La guerra de invasión que Rusia lanzó en Ucrania hace poco más de un mes está relacionada sin duda con el deterioro de la relación entre Washington y Moscú, concretamente con el empecinamiento de Estados Unidos de ampliar hacia el este la Organización del Tratado del Atlántico Norte (OTAN) y de rodear las fronteras occidentales rusas mediante un enorme aparato militar, medidas que, tras el derrumbe de la Unión Soviética y el fin de la guerra fría, no tenían ninguna razón de ser. Sin afán de justificar una guerra que es ciertamente injustificable, la violenta incursión ordenada por el Kremlin en el territorio ucranio es una respuesta a ese afán, continuado por sucesivos ocupantes de la Casa Blanca, de mantener a Rusia en jaque permanente.
Ahora, para entender el conflicto es necesario asumir que éste se desarrolla en cuando menos tres pistas distintas: la de los vínculos entre Ucrania y Rusia –de una enorme complejidad histórica, por cierto–, la de la relación entre Rusia y Europa y la de la correlación entre Moscú y Washington.
Al calor de la invasión de Ucrania, este tercer ámbito, de suyo conflictivo, ha alcanzado un alarmante nivel de tensión, debido a las destempladas reacciones de la Casa Blanca, las cuales, lejos de colocar la guerra en su justa dimensión y de contribuir a una solución pacífica, lo han internacionalizado y amenazan con llevarlo a una escalada bélica sin precedente que podría arrastrar a buena parte del planeta.
Más allá de los señalamientos sobre el apoyo otorgado por la Casa Blanca a los sectores rusófobos en la propia Ucrania y de las evidentes presiones al resto de los países –incluido México– para que adopten en contra de Rusia diversas medidas hostiles, es preocupante el tono de desmesurada agresión con que el presidente Joe Biden ha estado refiriéndose al gobierno de Moscú y, particularmente, a su homólogo ruso. El sábado, durante su visita a Polonia, el mandatario estadunidense no vaciló en llamar “carnicero” a Vladimir Putin ni en afirmar que “este hombre no debe seguir en el poder”.

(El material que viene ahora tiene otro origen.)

-- ==== Sys2Proof/Config.lean ====
section
/-! DEFINITION. What one module fixes at manufacture, and the FREE VALUES: constants without a body, so that no proof can
use a particular value of one. Each stands for a value the spec leaves open (notes/assumptions/3.md, 4.md, 5.md). -/

namespace Sys2Proof

/-- The two orderable variants (R1, Table 0-1). The variant is fixed in fuses (R17). -/
inductive Variant where
  /-- TVQ-HOL-1L: 16 stacks, 256-byte basin lines, sluice. -/
  | l
  /-- TVQ-HOL-1S: stacks ST0-ST3 and ST8-ST11, 128-byte basin lines, no sluice. -/
  | s
  deriving DecidableEq, Repr

namespace Config

/-- FREE VALUE. The byte that an undefined destination holds, by draw number and address: a never-written sector of a
stack or reach module (R304), an abandoned destination (R119), a B bank after a streamed pass (R167), the ACC region of
an abandoned product (R175). -/
opaque freeByte : Nat → Nat → Byte

/-- FREE VALUE. A number the spec leaves open, by draw number and place. -/
opaque freeWord : Nat → Nat → Nat

/-- FREE VALUE. The 64-bit random number of a draw (AUTH_NONCE, R562; SPDM nonces). -/
opaque random : Nat → Wide

/-- FREE VALUE. Whether a never-written sector of a stack or reach module reads as an uncorrectable error (R304), by
power-on and sector address. -/
opaque unwrittenFails : Nat → Nat → Bool

/-- The fused factory loop delay of a hallmark in picoseconds (R56, Table 2-2): fixed at manufacture, not given. -/
opaque hallmarkBaseline : Nat → BitVec 16

/-- FREE VALUE. Whether a drift that is no whole number of 0.01 % is rounded up (R57 gives no rounding), by delay and baseline. -/
opaque driftRoundsUp : Nat → Nat → Bool

/-- The fused characterisation of a supply region: the pace in tenths of beats/µs its slowest hallmark sustains at 85 °C,
by region, by drift in 0.01 % and by supply in mV (R57, R59): fixed at manufacture, not given. -/
opaque regionPace : Nat → Int → Nat → Nat

/-- The supply in mV at which a common setpoint reaches a pace ceiling (R67: 'the plan ceiling'): not given. -/
opaque setpointAtCeiling : Nat → Nat

/-- SHA-512, uninterpreted: the spec names the standard and the model computes no digest with it. -/
opaque sha512 : List Byte → List Byte

/-- The fused SHA-512 of the vendor's authorisation key (R561): not given. -/
opaque vendorHash : List Byte

/-- The fused SHA-512 of the vendor's firmware signing key (R566): not given. -/
opaque firmwareHash : List Byte

/-- ECDSA over P-521 with SHA-512, uninterpreted: does a signature of a message verify under a public key? Key, message, signature. -/
opaque ecdsaVerifies : List Byte → List Byte → List Byte → Bool

/-- ECDSA over P-521 with SHA-512, uninterpreted: the signet's signature of a message, by draw number. -/
opaque signetSign : Nat → List Byte → List Byte

/-- The public bytes that the device draws for a key exchange, by draw number. -/
opaque exchangeShare : Nat → List Byte

/-- The certificate chain of slot 0, by SERIAL and variant (R568): not given. -/
opaque certificates : Wide → Variant → List Byte

/-- The digest of the hub ROM (R569): not given. -/
opaque romDigest : List Byte

/-- ECDH and AES-256-GCM, uninterpreted: the plaintext of an owner envelope under the device's envelope key; none where its tag fails
(R571). -/
opaque openEnvelope : List Byte → Option (List Byte)

/-- FREE VALUE. Which elements of a head the rotary pair i names (R447 says 'each pair i' and no more): 2i and 2i + 1 where it is
true, i and i + HEAD_DIM ÷ 2 where it is false. -/
opaque rotaryNeighbours : Bool

/-- FREE VALUE. The FP32 pattern of the score multiplier SCALE of the ATTEND commands that a service issues (R430 gives none), by
HEAD_DIM. -/
opaque serviceScale : Nat → BitVec 32

/-- FREE VALUE. The results of model layers whose arithmetic the spec gives only in words (R481, R541): the bytes of one
output block, by draw number and offset. -/
opaque layerByte : Nat → Nat → Byte

/-- FREE VALUE. The bytes of the sealed owner blob in keepsake (R570 names the cipher and gives no bytes), by plaintext and place. -/
opaque sealedByte : List Byte → Nat → Byte

end Config
end Sys2Proof
end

Un día después, el secretario de Estado, Antony Blinken, buscó atemperar lo dicho por su jefe, afirmó que lo que éste quiso decir fue que “Putin no debe tener el poder de emprender una guerra” y aseguró que “no tenemos una estrategia de cambio de régimen en Rusia”. Sin embargo, el agresivo discurso del mandatario estadunidense de seguro no va a disipar las dudas del Kremlin sobre las intenciones de la Casa Blanca para con el gobierno moscovita, justamente la clase de factores que explican en buena medida la orden de ataque contra Ucrania emitida por Putin en febrero pasado.
Independientemente de la deplorable guerra en curso entre las repúblicas ex soviéticas, es sin duda una insensatez llevar los intercambios declarativos entre dos estados poseedores de miles de armas nucleares al ámbito de los exabruptos y las bravuconadas. Por un elemental sentido de responsabilidad, es urgente que Washington y Moscú eviten que la invasión rusa a Ucrania contamine el conjunto de su relación bilateral y restauren condiciones de comunicación propicias para resolver de manera pacífica el conflicto mencionado y otros que provocan destrucción, sufrimiento y muerte en diversos puntos del planeta.